This is the latest in the series titled “NPE Showcase,” where we discuss high-volume non-practicing entities (or as some call them, “patent trolls”). This installment will focus on a company named Web 2.0 Technologies, LLC.
Web 2.0 Technologies is similar to other NPEs, asserting two patents against well-known companies for technology that has been around since the turn of the millennium. The “infringing products” include software that gathers and stores personal information and preferences, then grants certain users access rights to that information. Their cases last only a few months, suggesting a cost-of-defense settlement that is the hallmark of nuisance-based patent troll litigation.
What is unclear is how Web 2.0 Technologies receives its funding. The entity is apparently inventor-controlled, meaning the original inventors of the patents received the necessary funding to assert the patents against others. Sometimes, NPEs are self-funded and the litigation is financed by the owners of the NPE itself. But this is a difficult task. The cost of legal enforcement, experts, and other administrative expenses can be quite large. NPEs only realize revenue when settling a case or receiving a damages award years after creation. It’s no secret that early-stage NPEs require funding for the purchase and enforcement of patents.
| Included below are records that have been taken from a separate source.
/-- The parameter alone decides whether the read clears the latch: also where the answer is 0 (R49, R153). -/
theorem test_intflag_latch :
    field (exec .getkeyint (flagRead false 0)) (fun t => (t.keyint, t.device.intLatch)) = some (some false, true) ∧
    field (exec .getkeyint (flagRead true 0x80)) (fun t => (t.keyint, t.device.intLatch)) = some (some true, false) := by
  decide

/-- A nonzero flag byte shows that the Device has latched a key event; the read clears no key latch (R178, R153). -/
theorem test_intflag_pending :
    field (exec .getkeyint (flagRead true 0x80)) (fun t => t.device.keyLatch) = some true ∧
    field (exec .getkeyint (flagRead false 0)) (fun t => t.device.keyLatch) = some false := by decide

theorem witness_GetKeyIntRule : WordWitness 0x18 0x00FFFFFF 0x18000000 0x18010000 ∧ FaultWitness ∧
    (∀ c, Ready (flagRead c 0x80) ∧ (flagRead c 0x80).params.intflagReadClears = c ∧ reaches (flagRead c 0x80) = true ∧
      reaches (selectIntFlagBody (flagRead c 0x80)) = true ∧ (flagRead c 0x80).device.intLatch = true) := by decide

theorem witness_EveryAnswerIsPossible :
    (Ready (answering [1, 2, 3, 4, 5, 6]) ∧ [(1 : Byte), 2, 3, 4, 5, 6].length = 6 ∧
      (answering [1, 2, 3, 4, 5, 6]).script = ⟨true, []⟩ :: ⟨true, [1, 2, 3, 4, 5, 6]⟩ :: []) ∧
    (Ready (answering [0]) ∧ (answering [0]).script = ⟨true, []⟩ :: ⟨true, [0]⟩ :: []) := by decide

theorem witness_KeyReadsClearLatches :
    (Ready (answering [0x80]) ∧ (answering [0x80]).script = ⟨true, []⟩ :: ⟨true, [0x80]⟩ :: []) ∧
    (∀ c, Ready (flagRead c 0) ∧ (flagRead c 0).script = ⟨true, []⟩ :: ⟨true, [0]⟩ :: [] ∧
      (flagRead c 0).params.intflagReadClears = c) := by decide

theorem witness_KeyScanIgnoresDisplay :
    (Instr.getkeydata ∈ [Instr.getkeydata, .getkeyint] ∧ ∃ t, exec .getkeydata fresh = .next t) ∧
    (Instr.getkeyint ∈ [Instr.getkeydata, .getkeyint] ∧ ∃ t, exec .getkeyint fresh = .next t) :=
  ⟨⟨by decide, next_of_goesOn (by decide)⟩, ⟨by decide, next_of_goesOn (by decide)⟩⟩

/-- The Host reads `KS[2]`, due now, with two words decoded. -/
def readsLast : State := { twoWords with reads := [(1, .ks 2)] }

theorem witness_HostReadRule :
    (readsLast.fault = none ∧ readsLast.wire = [] ∧ readsLast.reads = (1, .ks 2) :: [] ∧ 1 ≤ readsLast.pc) ∧
    ({ fresh with reads := [(0, .keyint)] }.fault = none ∧ { fresh with reads := [(0, .keyint)] }.wire = []) ∧
    (BlockOk readsLast ∧ readsLast.params.keyWords = .two) :=
  ⟨by decide, by decide, blockOk_twoWords, rfl⟩

/-- A payload of 16 bytes, and one of 15. -/
theorem witness_CommandBytesAtDevice :
    (List.replicate 16 (0xFF : Byte)).length = 16 ∧ (List.replicate 15 (0xFF : Byte)).length ≠ 16 := by decide

theorem witness_BlockCommandsActOnDevice :
    (Ready (answering []) ∧ reaches (answering []) = true) ∧
    (Ready { fresh with script := [⟨false, []⟩] } ∧ reaches { fresh with script := [⟨false, []⟩] } = false) := by decide

theorem witness_PowerGatesNothing : ∃ t, exec .sleep { fresh with power := .asleep } = .next t :=
  next_of_goesOn (by decide)

theorem witness_BusFailureIsInvisible :
    [⟨false, []⟩, ⟨false, [0x80]⟩].map BusOutcome.answer = (answering [0x80]).script.map BusOutcome.answer ∧
    ∃ t, exec .getkeyint (answering [0x80]) = .next t := ⟨rfl, next_of_goesOn (by decide)⟩

theorem witness_OnlyWriteShowsTheBuffer :
    (Instr.clear ≠ .write ∧ ∃ t, exec .clear (oriented true false true) = .next t) ∧
    ∃ t, exec .write (oriented true false true) = .next t :=
  ⟨⟨by decide, next_of_goesOn (by decide)⟩, next_of_goesOn (by decide)⟩

theorem witness_BufferOperationsFrame :
    (∃ t, exec (.setpixel 255 255 1) fresh = .next t) ∧ (fresh.inited = true ∧ State.reset.inited = false) ∧
    ∃ t, exec (.setpixel 255 255 1) State.reset = .next t :=
  ⟨next_of_goesOn (by decide), ⟨rfl, rfl⟩, next_of_goesOn (by decide)⟩

theorem witness_TogglesFrame : Instr.flipv ∈ [Instr.reverse, .flipv, .fliph] ∧ (∃ t, exec .flipv fresh = .next t) ∧
    Instr.flipv ≠ .reverse ∧ Instr.flipv ≠ .fliph ∧ fresh.inited = true :=
  ⟨by decide, next_of_goesOn (by decide), by decide, by decide, rfl⟩

theorem witness_SettingCommandsFrame : (∃ t, exec (.setrowint 1 1) fresh = .next t) ∧
    Instr.setrowint 1 1 ≠ .wakeup ∧ Instr.setrowint 1 1 ≠ .sleep ∧ fresh.inited = true ∧
    (∃ t, exec .sleep ramAtEdges = .next t) ∧ ramAtEdges.device.ram.read 15 = some 2 :=
  ⟨next_of_goesOn (by decide), by decide, by decide, rfl, next_of_goesOn (by decide), by decide⟩

theorem witness_WriteFrame : (∃ t, exec .write ramAtEdges = .next t) ∧ ramAtEdges.inited = true :=
  ⟨next_of_goesOn (by decide), rfl⟩

/-- An address just past the display RAM. -/
theorem witness_InitFrame : (∃ t, exec (.init 0x7F) ramAtEdges = .next t) ∧
    ¬(ramAtEdges.params.cmdRam.toNat ≤ 16 ∧ 16 < ramAtEdges.params.cmdRam.toNat + 16) :=
  ⟨next_of_goesOn (by decide), by decide⟩

theorem witness_KeyScanFrame :
    (Instr.getkeydata ∈ [Instr.getkeydata, .getkeyint] ∧ ∃ t, exec .getkeydata fresh = .next t) ∧
    (Instr.getkeyint ∈ [Instr.getkeydata, .getkeyint] ∧ ∃ t, exec .getkeyint fresh = .next t) ∧ fresh.inited = true :=
  ⟨⟨by decide, next_of_goesOn (by decide)⟩, ⟨by decide, next_of_goesOn (by decide)⟩, rfl⟩

theorem witness_CommandBytesFrame :
    ((Instr.ram (List.replicate 16 0)).opName = none ∧ ∃ t, exec (.ram (List.replicate 16 0)) ramAtEdges = .next t) ∧
    (Instr.keys.opName = none ∧ (∃ t, exec .keys ramAtEdges = .next t) ∧ (∀ bytes, Instr.keys ≠ .ram bytes) ∧
      Instr.keys ≠ .sys false) ∧
    ((Instr.sys false).opName = none ∧ ∃ t, exec (.sys false) ramAtEdges = .next t) ∧
    ¬(ramAtEdges.params.cmdRam.toNat ≤ 16 ∧ 16 < ramAtEdges.params.cmdRam.toNat + 16) :=
  ⟨⟨rfl, next_of_goesOn (by decide)⟩, ⟨rfl, next_of_goesOn (by decide), by simp, by decide⟩,
    ⟨rfl, next_of_goesOn (by decide)⟩, by decide⟩

end Sys2Proof.Tests
end

section
/-! PROOFS of the family 00_scope: the trace only grows, and the vectors of the decoder and of the command bytes. -/

namespace Sys2Proof.Proofs

open Sys2Proof.Machine Sys2Proof.Laws

/-! ### What every step leaves of the trace, the operation sequence and the parameters -/

/-- From `s` to `t` the trace at most grew at its end (R48), and the Host's operation sequence (R55) and the parameters
(R8) stayed. -/
def OnlyAppends (s t : State) : Prop := s.trace <+: t.trace ∧ t.ops = s.ops ∧ t.params = s.params

theorem OnlyAppends.of_eq {s t : State} (htrace : t.trace = s.trace) (hops : t.ops = s.ops)
    (hparams : t.params = s.params) : OnlyAppends s t := ⟨htrace ▸ List.prefix_rfl, hops, hparams⟩

theorem OnlyAppends.refl (s : State) : OnlyAppends s s := .of_eq rfl rfl rfl

theorem OnlyAppends.trans {s t u : State} (hst : OnlyAppends s t) (htu : OnlyAppends t u) : OnlyAppends s u := by
  obtain ⟨htrace, hops, hparams⟩ := hst
  obtain ⟨htrace', hops', hparams'⟩ := htu
  exact ⟨htrace.trans htrace', hops'.trans hops, hparams'.trans hparams⟩

theorem busWrite_onlyAppends (bytes : List Byte) (react : Device → Device) (s : State) :
    OnlyAppends s (busWrite bytes react s) := ⟨List.prefix_append .., rfl, rfl⟩

theorem raise_onlyAppends (f : Fault) (s : State) : OnlyAppends s (raise f s) := .of_eq rfl rfl rfl

theorem complete_onlyAppends (s : State) : OnlyAppends s (complete s) := .of_eq rfl rfl rfl

theorem wakeBody_onlyAppends (s : State) : OnlyAppends s (wakeBody s) := ⟨List.prefix_append .., rfl, rfl⟩

theorem sleepBody_onlyAppends (s : State) : OnlyAppends s (sleepBody s) := ⟨List.prefix_append .., rfl, rfl⟩

theorem readKeysBody_onlyAppends (s : State) : OnlyAppends s (readKeysBody s) :=
  ⟨List.prefix_append .., rfl, rfl⟩

theorem readIntFlagBody_onlyAppends (s : State) : OnlyAppends s (readIntFlagBody s) :=
  ⟨List.prefix_append .., rfl, rfl⟩

/-- The four transactions of INIT follow one another on the trace (R121). -/
theorem initBody_onlyAppends (a : BitVec 7) (s : State) : OnlyAppends s (initBody a s) :=
  have hopen : OnlyAppends s (initState a s) := .of_eq rfl rfl rfl
  have hwake := hopen.trans (wakeBody_onlyAppends _)
  have hblink := hwake.trans (busWrite_onlyAppends ..)
  have hdim := hblink.trans (busWrite_onlyAppends ..)
  hdim.trans (busWrite_onlyAppends ..)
But where does that financing come from? It depends on the NPE. Nuisance-based NPEs (i.e., patent trolls) are often financed by third party investment firms who can stomach the long game that includes dozens of lawsuits, each resulting in a low return on investment. These entities may find it more difficult to receive funding as a result.
High-stakes NPEs are more likely to be funded if they can show their case has merit. Typically, litigation finance firms are only willing to fund high-stakes lawsuits with a potential 10x return on investment. These cases are carefully vetted, with lawyers and damages experts analyzing the risk associated with infringement, invalidity, and damages. Everyone involved knows – the case will likely proceed to trial against high-priced lawyers and the best prior art that can be found. Every stone will be unturned because both the risk and reward are high. These are not “patent trolls” by any meaning of the term, but rather, companies that expect their patents to be challenged.
Given this dichotomy, it’s always important to ask – who is funding the NPE litigation? The cost of settlement is often tied to the firm backing the NPE despite their inability to agree or disagree to settlement terms.